Comme dans une entreprise, ces apports externes ont permis d’obtenir la maitrise des situations auxquelles a été confronté l’équipe. Je pense principalement à l’exceptionnel Shaun Edwards, vu comme un traitre par les tabloïds anglais pour avoir mis son talent au service des « froggies ». Au « french flair », il a ajouté à force de préparation et d’entrainements la rigueur tactique et construit les éléments d’une défense qui nous faisait souvent défaut. Ce, sans renier l’ADN « joueur » de l’équipe. L’autre exemple auquel je pense est l’intégration plus récente dans le staff de l’ancien arbitre international Jérôme Garces. Lui a donné les clés aux joueurs pour être moins pénalisés (les équipes de France précédentes perdaient beaucoup de points, souvent bêtement, sur des pénalités, par manque de connaissance des règles qui évoluent il est vrai souvent, par légèreté dans le respect de celles-ci ou pour cause d’incapacité à bien parler ou bien comprendre l'anglais avec des arbitres internationaux venant tous de pays anglo-saxons.)

Au-delà, Laporte rapportait dans une interview récente, qu’il avait fallu « remettre l’église au centre du village », ce qui supposait « avoir les meilleurs dans leur domaine. Servat pour la mêlée, Ghezal pour la touche, Giroud pour la cellule performance, Labit chez les trois-quarts… ».

N’est-ce pas l’évidence pour un chef d’équipe ou pour un patron d’entreprise que de tenter de mettre « les meilleurs » aux postes stratégiques ?

 Le rôle indirect mais déterminant des clubs

 In fine, ce qui aura probablement été l’ingrédient majeur du succès du XV de France c’est l’alignement de tous sur des objectifs ambitieux.
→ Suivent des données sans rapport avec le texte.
-- ==== Sys2Proof/Machine/BitPacker.lean ====
section
/-! DEFINITION. The encoder and bit-packer (`44_encoder_bitpacker.md`). -/

namespace Sys2Proof.Machine

/-- What the encoder has emitted (`OPTR` is its length) and its bit buffer `BITBUF` (`10_state.md` R46, R47). -/
structure Packer where
  out : List Byte
  buf : Bits
deriving DecidableEq, Repr

/-- Header emission: L, then each entry's symbol and frequency (R220). -/
def headerBytes (es : List Entry) : List Byte :=
  be32enc (BitVec.ofNat 32 es.length) ++ es.flatMap (fun e => e.sym :: be32enc e.freq)

/-- `AppendBit(b)`, with the flush threshold at least 8 (R222). -/
def appendBit (p : Packer) (b : Bool) : Packer :=
  let buf := p.buf ++ [b]
  if 8 ≤ buf.length then ⟨p.out ++ [byteOfBits (buf.take 8)], buf.drop 8⟩ else ⟨p.out, buf⟩

/-- The symbol stream: each source byte's code, bit by bit (R221). -/
def appendSymbols (cs : Codes) (data : List Byte) (p : Packer) : Packer :=
  data.foldl (fun q s => (codeOf cs s).foldl appendBit q) p

/-- The trailer: R = |BITBUF|, then the bits left-justified with zeros below (R224). -/
def trailerBytes (buf : Bits) : List Byte :=
  [BitVec.ofNat 8 buf.length, byteOfBits (buf ++ List.replicate (8 - buf.length) false)]

/-- The packer after the header and the symbol stream (R220, R221). -/
def packSymbols (es : List Entry) (cs : Codes) (data : List Byte) : Packer :=
  appendSymbols cs data ⟨headerBytes es, []⟩

/-- `PackContainer(E, C, data)` (R225). -/
def packContainer (es : List Entry) (cs : Codes) (data : List Byte) : List Byte :=
  (packSymbols es cs data).out ++ trailerBytes (packSymbols es cs data).buf

/-- `size = 4 + 5*L + floor(Bt/8) + 2` (`40_commands.md` R142). -/
def containerSize (l bt : Nat) : Nat := 4 + 5 * l + bt / 8 + 2

end Sys2Proof.Machine
end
Et quand je dis tous, je parle de tout l’écosystème du rugby français qui avait pour centre de gravité les clubs mais qui a décidé au bout de longues discussions de favoriser cette fois l’équipe nationale.

Dans cet écosystème, les clubs ont une responsabilité historique dans le succès obtenu. Il faut en effet se souvenir qu’il y a 5 ans, on avait assisté à un conflit ouvert de la FFR avec la Ligue nationale de rugby (représentante des clubs) qui s'opposait à la mise en place de contrats fédéraux pour les joueurs de l'équipe de France – c’était une des promesses de campagne du candidat à la présidence de la FFR, Bernard Laporte.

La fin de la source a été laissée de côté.